**ASSIGNED TASK:**
Give again, word for word, each line below starting at the one that contains "value no rule" and ending at the one that contains "let c3 := c2.set".

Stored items
= = = = = = =

-- ==== Sys2Proof/Machine/Integrity.lean ====
section
/-!
DEFINITION. Failure signature records (R384, R386), QUIZ notices (R391), implicated units and their verdicts (R377,
R378). Shared by the checks of collectives and by the quizzes.
-/

namespace Sys2Proof.Machine

/-- An open value (DESIGN CHOICE, log 6): the next free value of the chip. -/
def Chip.drawFree (c : Chip) : Nat × Chip := ((Config.freeValue c.draws).toNat, { c with draws := c.draws + 1 })

/-- The first 16 bytes of the device identity digest, of one M40 (DESIGN CHOICE, log 5). -/
def deviceDigest : Nat := (Config.crypto 1 0).toNat % 2 ^ 128

/-- LEVEL of a unit in notices: a lane pipeline, crossbar port or lane group is a tile, every other unit a block's or
cluster's. -/
def QUnit.level (u : QUnit) : Nat := if u.ty = 1 ∨ u.ty = 4 ∨ u.ty = 5 then 1 else 2

/-- The 64 bytes of a record (R384), the CRC-16 over bytes 0 to 61 in bytes 62 and 63. -/
def fsigBytes (kind check : Nat) (u : QUnit) (expected observed mv temp mhz rep now ctx flags : Nat) : List Nat :=
  let b := [1, kind] ++ leBytes 2 check ++ leBytes 16 deviceDigest ++ [u.die, u.level + u.ty * 16, u.block, u.tile]
    ++ leBytes 8 expected ++ leBytes 8 observed ++ leBytes 2 mv ++ leBytes 2 temp ++ leBytes 2 mhz ++ leBytes 2 rep
    ++ leBytes 6 (timeSec now) ++ leBytes 4 (timeNsec now) ++ leBytes 2 ctx ++ [flags, 0]
  let r := (b.foldl crcByte 0xFFFF).toNat
  b ++ [r / 256, r % 256]

/-- REPEAT of a record identity, counted up. -/
def tally (key : List Nat) : List (List Nat × Nat) → Nat × List (List Nat × Nat)
  | [] => (1, [(key, 1)])
  | e :: t =>
    if e.1 = key then (min 0xFFFF (e.2 + 1), (key, min 0xFFFF (e.2 + 1)) :: t)
    else
      let r := tally key t
      (r.1, e :: r.2)

/-- FSIG_WRITE: write a record to the ring of the primary hub, and kinds PERMANENT and UNRESOLVED to the flash log of the
last 256. A full ring loses its oldest record. Vector 66 is signalled (R449). Answers the ring index. The supply voltage at the event is a measured
value no rule gives (DESIGN CHOICE, log 6). -/
def Chip.fsigWrite (c : Chip) (kind check : Nat) (u : QUnit) (expected observed ctx flags : Nat) : Nat × Chip :=
  let f := c.drawFree
  let t := tally [kind, check, u.die, u.level + u.ty * 16, u.block, u.tile] f.2.integ.repeats
  let temp := f.2.get (R.PWR_TEMP u.die) F.PWR_TEMP_NOW
  let bytes := fsigBytes kind check u expected observed (f.1 % 65536) temp (if f.2.pw.clkHalf then 1250 else 2500) t.1
    f.2.now ctx flags
  let a := R.FLT_FSIG_PTR f.2.primaryDie
  let hd := f.2.get a F.FLT_FSIG_PTR_HEAD
  let tl := f.2.get a F.FLT_FSIG_PTR_TAIL
  let full := hd % 4096 = tl % 4096 ∧ hd ≠ tl
  let c1 := { f.2 with integ := { f.2.integ with ring := SMap.set (fun _ => []) f.2.integ.ring (hd % 4096) bytes,
                                                 repeats := t.2 } }
  let c2 := if full then (c1.incSat a F.FLT_FSIG_PTR_LOST 1).set a F.FLT_FSIG_PTR_TAIL (tl + 1) else c1
  let c3 := c2.set a F.FLT_FSIG_PTR_HEAD (hd + 1)
  let last256 (l : List (List Nat)) : List (List Nat) := (l ++ [bytes]).drop (l.length + 1 - 256)
  let keep (x : Hub) : Hub := { x with flash := { x.flash with fsig := last256 x.flash.fsig } }
  let c4 := match c3.primary with
    | some h => c3.signal h 66
    | none => c3
  (hd % 4096, if kind = 3 ∨ kind = 4 then (c4.modHub 0 keep).modHub 1 keep else c4)

/-- A QUIZ notice (R391). -/
def Chip.quizNotice (c : Chip) (u : QUnit) (id result reason fsig us obj : Nat) : Chip :=
  let sev := if result = 1 ∨ result = 13 then 2
    else if (result = 0 ∧ reason = 2) ∨ result = 3 ∨ result = 4 ∨ (8 ≤ result ∧ result ≤ 12) then 1 else 0
  c.post u.die 0x05 sev u.die u.level u.block (if u.level = 1 then u.tile else 0)
    (id + result * 2 ^ 16 + reason * 2 ^ 20 + fsig * 2 ^ 24 + min us 0xFFFF * 2 ^ 36 + obj * 2 ^ 52)

def Chip.modInteg (c : Chip) (f : Integrity → Integrity) : Chip := { c with integ := f c.integ }

/-- An entry names a quiz of this unit. -/
def isQuizOf (u : QUnit) (a : Activity) : Bool :=
  match a with
  | .quiz v _ => v == u
  | _ => false

/-- A check implicates a unit (R375 to R377): it is noted and quizzed, unless its quiz is already running (R392). -/
def Chip.implicate (c : Chip) (x : Implicated) : Chip :=
  let c1 := c.modInteg (fun g => { g with implicated := g.implicated ++ [x] })
  if c1.running x.unit.die (isQuizOf x.unit) then c1 else c1.ledgerRequest x.unit.die (.quiz x.unit 2)

/-- TRANSIENT verdicts of a unit within TR_WINDOW hours (R378). -/
def Chip.recentTransients (c : Chip) (u : QUnit) : Nat :=
  let span := c.get (R.FLT_QUIZ_POL u.die) F.FLT_QUIZ_POL_TR_WINDOW * 3600 * tuSec
  (c.integ.transients.filter (fun e => e.1 == u && decide (c.now ≤ e.2 + span))).length

/-- The firebreak a failed unit calls for (R19, R380): its level, its number and the trigger of its kind; a checker, transform
unit or optimizer engine takes its cluster. -/
def QUnit.due (u : QUnit) : FbDue :=
  if u.ty = 1 ∨ u.ty = 4 then ⟨1, u.die, u.tile, 0x02⟩
  else if u.ty = 5 then ⟨1, u.die, u.tile, 0x04⟩
  else ⟨2, u.die, u.block, if u.die < 32 then 0x05 else 0x06⟩

/-- Note a firebreak trigger; it is raised before the command ends. -/
def Chip.fbDue (c : Chip) (x : FbDue) : Chip := c.modInteg (fun g => { g with due := g.due ++ [x] })

/-- A verdict on a unit that passed its quiz: TRANSIENT, or PERMANENT with REPEAT_LIMIT and its firebreak once TR_LIMIT
has been reached (R377, R378). -/
def Chip.transientVerdict (c : Chip) (x : Implicated) : Chip :=
  let fl := x.early.toNat * 2
  if c.get (R.FLT_QUIZ_POL x.unit.die) F.FLT_QUIZ_POL_TR_LIMIT ≤ c.recentTransients x.unit then
    (c.fsigWrite 3 0xF001 x.unit x.expected x.observed x.obj (fl + 1)).2.fbDue x.unit.due
  else
    (c.fsigWrite 2 0xF001 x.unit x.expected x.observed x.obj fl).2.modInteg
      (fun g => { g with transients := g.transients ++ [(x.unit, c.now)] })

/-- Settle the implicated units whose quiz and, where one is needed, whose rerun verdict are known: a passed quiz gives a
verdict for a checker and for a lane group whose rerun verdict is FIRST_PASS. A failed quiz has written its own record. -/
def Chip.settle (c : Chip) : Chip :=
  let ready (x : Implicated) : Bool := x.quiz.isSome && (x.checker || x.verdict.isSome)
  let done := c.integ.implicated.filter ready
  let c1 := c.modInteg (fun g => { g with implicated := g.implicated.filter (fun x => !ready x) })
  done.foldl (fun s x =>
    if x.quiz = some true ∧ (x.checker ∨ x.verdict = some 1) then s.transientVerdict x else s) c1

/-- A rerun verdict is known for the units implicated by the check of an object's position (R377), or, with `pos` none, of
all its positions. -/
def Chip.rerunKnown (c : Chip) (obj : Nat) (pos : Option Nat) (verdict : Nat) : Chip :=
  (c.modInteg (fun g => { g with implicated := g.implicated.map (fun x =>
    if x.obj = obj ∧ (pos.isNone ∨ pos = some x.pos) ∧ !x.checker ∧ x.verdict.isNone then { x with verdict := some verdict } else x) })).settle

end Sys2Proof.Machine
end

= = = = = = =

**WRITTEN RESPONSE:**
value no rule gives (DESIGN CHOICE, log 6). -/
def Chip.fsigWrite (c : Chip) (kind check : Nat) (u : QUnit) (expected observed ctx flags : Nat) : Nat × Chip :=
  let f := c.drawFree
  let t := tally [kind, check, u.die, u.level + u.ty * 16, u.block, u.tile] f.2.integ.repeats
  let temp := f.2.get (R.PWR_TEMP u.die) F.PWR_TEMP_NOW
  let bytes := fsigBytes kind check u expected observed (f.1 % 65536) temp (if f.2.pw.clkHalf then 1250 else 2500) t.1
    f.2.now ctx flags
  let a := R.FLT_FSIG_PTR f.2.primaryDie
  let hd := f.2.get a F.FLT_FSIG_PTR_HEAD
  let tl := f.2.get a F.FLT_FSIG_PTR_TAIL
  let full := hd % 4096 = tl % 4096 ∧ hd ≠ tl
  let c1 := { f.2 with integ := { f.2.integ with ring := SMap.set (fun _ => []) f.2.integ.ring (hd % 4096) bytes,
                                                 repeats := t.2 } }
  let c2 := if full then (c1.incSat a F.FLT_FSIG_PTR_LOST 1).set a F.FLT_FSIG_PTR_TAIL (tl + 1) else c1
  let c3 := c2.set a F.FLT_FSIG_PTR_HEAD (hd + 1)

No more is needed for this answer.